What you should consider is that statics depend on class loader semantics
which are not appropriate for distrbuted architectures that EJB is intented
to serve. If you only need a single server JVM for your server objects, you
probably aren't a candidate for EJB anyway!

-Chris.


> -----Original Message-----
> From: Ron Yust [SMTP:[EMAIL PROTECTED]]

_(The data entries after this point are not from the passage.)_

-- ==== Sys2Proof/Machine/Directory.lean ====
section
/-!
DEFINITION. Sys2Proof/Machine/Directory.lean: stores into a core's buffers and the Primer directory they keep true
(R231 to R237).
-/
namespace Sys2Proof.Machine

/-! ### Entries (Table 11.2) -/

abbrev DirEntry := BitVec 32

def classZero : Nat := 0
def classConst : Nat := 1
def classIdent : Nat := 2
def classGeneral : Nat := 3

def dirClass (e : DirEntry) : Nat := field e 24 2
def dirFmt (e : DirEntry) : Nat := field e 20 4
def dirSpc (e : DirEntry) : Bool := bit e 19
def dirPhase (e : DirEntry) : Nat := field e 16 3
def dirValue (e : DirEntry) : Nat := field e 0 16

def dirEntry (cls fmt : Nat) (spc : Bool) (phase value : Nat) : DirEntry :=
  BitVec.ofNat 32 (cls * 2 ^ 24 + fmt * 2 ^ 20 + (if spc then 2 ^ 19 else 0) + phase * 2 ^ 16 + value)

/-- Format code of a type (Table 11.3). -/
def fmtCode : ETy → Nat
  | .int _ 8 => 0
  | .int _ 16 => 1
  | .int _ 32 => 2
  | .int _ _ => 3
  | .f16 => 4
  | .bf16 => 5
  | .f32 => 6
  | .q m => 7 + m

/-- Mantissa width of a .qm format code. -/
def fmtQ (fmt : Nat) : Nat := if fmt ≥ 9 then fmt - 7 else 0

/-- Bytes of an element of a byte-sized format. -/
def fmtSize : Nat → Nat
  | 0 => 1
  | 1 | 4 | 5 => 2
  | 2 | 6 => 4
  | 3 => 8
  | _ => 1

/-- Bits `8b + 7 .. 8b` of a bit string given bit by bit. -/
def byteOfBits (f : Nat → Bool) (b : Nat) : Byte := BitVec.ofFnLE fun t : Fin 8 => f (8 * b + t.val)

/-- The byte that an entry's class implies at position `b` of its panel; none for GENERAL (R233, R235). -/
def impliedByte (e : DirEntry) (b : Nat) : Option Byte :=
  let v := dirValue e
  let fmt := dirFmt e
  match dirClass e with
  | 0 => some 0#8
  | 1 =>
    if fmtQ fmt > 0 then some (byteOfBits (fun k => v.testBit (k % fmtQ fmt)) b)
    else some (BitVec.ofNat 8 (v / 2 ^ (8 * (b % fmtSize fmt))))
  | 2 =>
    let m := fmtQ fmt
    some (byteOfBits (fun k => (k / m / 64 = k / m % 64) && v.testBit (k % m)) (512 * dirPhase e + b))
  | _ => none

/-- Does the element of a floating format at panel position `b` have an all-ones exponent (R236)? -/
def spcAt (mem : Memory) (panel fmt b : Nat) : Bool :=
  let read (sz : Nat) : Nat := bytesToNat (mem.read (panelKey panel + b / sz * sz) sz)
  match fmt with
  | 4 => read 2 / 2 ^ 10 % 32 = 31
  | 5 => read 2 / 2 ^ 7 % 256 = 255
  | 6 => read 4 / 2 ^ 23 % 256 = 255
  | _ => false

/-- One byte of a partial store, already in memory (R235, R236). -/
def dirByte (mem : Memory) (dir : Table DirEntry) (key : Nat) (v : Byte) : Table DirEntry :=
  match panelOf key with
  | none => dir
  | some p =>
    let e := tget 0#32 dir p
    let b := keyOff key % 512
    let cls := if impliedByte e b = some v then dirClass e else classGeneral
    let spc := dirSpc e || spcAt mem p (dirFmt e) b
    let keep := cls = dirClass e
    tset 0#32 dir p (dirEntry cls (dirFmt e) spc (if keep then dirPhase e else 0) (if keep then dirValue e else 0))

def dirBytes (mem : Memory) : Table DirEntry → List (Nat × Byte) → Table DirEntry
  | d, [] => d
  | d, (k, v) :: r => dirBytes mem (dirByte mem d k v) r

def putCells (m : Memory) : List (Nat × Byte) → Memory
  | [] => m
  | (k, v) :: r => putCells (m.set k v) r

/-- The panels of these physical keys have taken a write (R191). -/
def stampKeys (t : Table Nat) (keys : List Nat) : Table Nat :=
  (keys.filterMap panelOf).dedup.foldl (fun t p => tset 0 t p (tget 0 t p + 1)) t

/-- Bytes written at physical keys as partial stores (R235). -/
def Mems.storeCells (m : Mems) (cells : List (Nat × Byte)) : Mems :=
  let data := putCells m.data cells
  { m with data := data, dir := dirBytes data m.dir cells, stamp := stampKeys m.stamp (cells.map Prod.fst) }

/-- The physical cells of a store through the windows. -/
def Core.cellsAt (c : Core) (key : Nat) (bs : List Byte) : List (Nat × Byte) :=
  ((List.range bs.length).zip bs).map fun p => (c.phys' (key + p.1), p.2)

/-- A scalar, remote or sync store (R237). -/
def Core.store (c : Core) (key : Nat) (bs : List Byte) : Core :=
  { c with mem := c.mem.storeCells (c.cellsAt key bs) }

/-! ### Whole-panel writes (R234, R236) -/

/-- The elements of a panel of a byte-sized format. -/
def panelElems (mem : Memory) (panel fmt : Nat) : List Nat :=
  let sz := fmtSize fmt
  (List.range (512 / sz)).map fun k => bytesToNat (mem.read (panelKey panel + k * sz) sz)

/-- Is every bit string of m bits in the panel the same mantissa? Only for the widths whose boundaries are fixed, or
the all-ones pattern (R233). -/
def panelMantissa (mem : Memory) (panel m : Nat) : Option Int :=
  let v := bytesToNat (mem.read (panelKey panel) 512)
  let k := v % 2 ^ m
  if (List.range (4096 / m)).all (fun j => v / 2 ^ (m * j) % 2 ^ m = k)
      && v / 2 ^ (m * (4096 / m)) % 2 ^ (4096 % m) = k % 2 ^ (4096 % m) then
    if m = 2 ∨ m = 4 ∨ m = 8 then some (signedOf m k)
    else if v = 2 ^ 4096 - 1 then some (-1) else none
  else none

/-- The entry of a panel written whole by one command in one type (R234, R236); `nan` says that it wrote a NaN
block. Table 8.3 names ZERO and GENERAL alone for VQNT, while R169 and R234 give CONST to a panel of one mantissa; the model follows these
two for VQNT as well (DESIGN CHOICE, log 90). -/
def classify (mem : Memory) (panel fmt : Nat) (nan : Bool) : DirEntry :=
  let bytes := mem.read (panelKey panel) 512
  let spc :=
    if fmtQ fmt > 0 then nan
    else (List.range (512 / fmtSize fmt)).any fun k => spcAt mem panel fmt (k * fmtSize fmt)
  if bytes.all (fun b => b = 0#8) then dirEntry classZero fmt spc 0 0
  else if fmtQ fmt > 0 then
    match panelMantissa mem panel (fmtQ fmt) with
    | some k => dirEntry classConst fmt spc 0 (wrapTo 8 k)
    | none => dirEntry classGeneral fmt spc 0 0
  else if fmt = 0 ∨ fmt = 1 ∨ fmt = 4 ∨ fmt = 5 then
    match panelElems mem panel fmt with
    | v :: vs => if vs.all (fun w => w = v) then dirEntry classConst fmt spc 0 v else dirEntry classGeneral fmt spc 0 0
    | [] => dirEntry classGeneral fmt spc 0 0
  else dirEntry classGeneral fmt spc 0 0

/-- Cells of a list that lie in a panel. -/
def cellsIn (p : Nat) (cells : List (Nat × Byte)) : List (Nat × Byte) := cells.filter fun c => panelOf c.1 = some p

/-- The cells write all 512 bytes of their panel. -/
def coverPanel (cells : List (Nat × Byte)) : Bool := ((cells.map Prod.fst).dedup).length = 512

/-- Format in which an engine command writes a panel whole, with every byte in one type: its own for data, .n8 for scale bytes;
none where its writes there are partial (R169, R234). -/
def EngineWrites.whole (w : EngineWrites) (p : Nat) : Option Nat :=
  let d := cellsIn p w.cells
  let sc := cellsIn p w.scales
  if sc.isEmpty && coverPanel d then some w.fmt
  else if d.isEmpty && coverPanel sc then some 0 else none

/-- The same writes at their physical places, as the windows map them now (R239). -/
def EngineWrites.atPhys (c : Core) (w : EngineWrites) : EngineWrites :=
  let panel (i : Nat) : Nat := (panelOf (c.phys' (panelKey i))).getD i
  { w with
    cells := w.cells.map fun q => (c.phys' q.1, q.2)
    scales := w.scales.map fun q => (c.phys' q.1, q.2)
    nan := w.nan.map panel
    ident := w.ident.map fun q => (panel q.1, q.2) }

/-- Sectors that a command writes, by key over 32. -/
def EngineWrites.sectors (w : EngineWrites) : List Nat := ((w.cells ++ w.scales).map fun c => c.1 / 32).dedup

/-- The panel holds special values from now on (R236). -/
def setSpc (e : DirEntry) : DirEntry := dirEntry (dirClass e) (dirFmt e) true (dirPhase e) (dirValue e)

/-- A panel that reads GENERAL until its last write (R234). -/
def general (e : DirEntry) : DirEntry := dirEntry classGeneral (dirFmt e) (dirSpc e) 0 0

/-- Every byte of the panel is what the entry claims. -/
def impliesPanel (mem : Memory) (panel : Nat) (e : DirEntry) : Bool :=
  (List.range 512).all fun b => impliedByte e b = some (mem.get (panelKey panel + b))

/-- The entry of a panel after the writes up to now, while the sectors `left` are still to be written: a panel written whole is
GENERAL until its last write and then classified, or IDENT after VIDENT, unless a write of another agent among its own has left other
bytes, for a claim is never false (R233); other panels took partial stores (R234 to R236, R180). -/
def EngineWrites.entry (w : EngineWrites) (data : Memory) (left : List Nat) (p : Nat) (e : DirEntry) : DirEntry :=
  match w.whole p with
  | none => if w.nan.contains p then setSpc e else e
  | some f =>
    if left.any fun k => panelOf (32 * k) = some p then general e
    else match w.ident.find? (fun q => q.1 = p) with
      | some q => if impliesPanel data p q.2 then q.2 else classify data p f (w.nan.contains p)
      | none => classify data p f (w.nan.contains p)

/-- An engine command's writes apply: all of them, or those of one sector, with `left` still to come (R250). -/
def Mems.engineWrite (m : Mems) (w : EngineWrites) (now : Option Nat) (left : List Nat) : Mems :=
  let cells := w.cells.filter fun c => now.all (· = c.1 / 32)
  let scales := w.scales.filter fun c => now.all (· = c.1 / 32)
  let data := putCells (putCells m.data cells) scales
  let part (c : Nat × Byte) : Bool := match panelOf c.1 with
    | some p => (w.whole p).isNone
    | none => false
  let dir := dirBytes data (dirBytes data m.dir (cells.filter part)) (scales.filter part)
  let panels := ((cells ++ scales).filterMap fun c => panelOf c.1).dedup
  { m with
    data := data
    dir := panels.foldl (fun d p => tset 0#32 d p (w.entry data left p (tget 0#32 d p))) dir
    stamp := stampKeys m.stamp ((cells ++ scales).map Prod.fst) }

end Sys2Proof.Machine
end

> Sent: Tuesday, October 26, 1999 5:53 PM
> To:   [EMAIL PROTECTED]
> Subject:      Re: Singletons (offshoot of EJB Restrictions-- threads, io)
>
> You mean in order to use the equivalent of simple static global variables
> I
> have to create an entity bean or use Corba and JNDI?  Crazy!  The more I
> get
> into EJB, the more the dream fades and a nightmare begins.
>
> > -----Original Message-----
> > From: A mailing list for Enterprise JavaBeans development
> > [mailto:[EMAIL PROTECTED]]On Behalf Of James Cook
> > Sent: Tuesday, October 26, 1999 3:40 PM
> > To: [EMAIL PROTECTED]
> > Subject: Singletons (offshoot of EJB Restrictions-- threads, io)
> >
> >
> > Theory
> > ==========
> > You can achieve "singletons" in EJB by using a BMP entity bean.
> > Override the
> > findByPrimaryKey object to always return the same primary key
> > value. Do not
> > provide a create method.
> >
> > Caveat
> > ======
> > 1. An EJB container is not required to create a single instance
> > of an entity
> > bean per container. Many of the more scalable implementations will not
> do
> > this. They rely on the underlying database to provide synchronization
> > through isolation levels. Even if the container *does*
> > synchronize access to
> > a single instance of the entity bean, multiple containers housing the
> same
> > bean will create multiple instances. Therefore, this does not result in
> a
> > *true* singleton object, although it may be suitable for your needs.
> >
> > 2. The transaction overhead usually associated with entity beans is not
> > often desirable.
> >
> > Solution
> > ========
> > Don't use EJB to implement singletons. I would create a remote
> > CORBA object
> > and bind it in the JNDI namespace. Sure, I end up implementing my own
> > lifecycle management (or my CORBA container does), but we've been
> > doing that
> > for years before anyone heard of EJB.
> >
> > jim
> >
> > ----- Original Message -----
> > From: Ara Abrahamian <[EMAIL PROTECTED]>
> > To: <[EMAIL PROTECTED]>
> > Sent: Thursday, September 23, 1999 1:50 PM
> > Subject: Re: EJB Restrictions-- threads, io
> >
> >
> > > As far as I know only entity beans and JNDI contents are shared,
> > > session beans don't. But entities are persistent. Suppose I want
> > > to have something like a "static activeUsersList" in a bean and act
> > > as a true singleton object, only one instance avialable.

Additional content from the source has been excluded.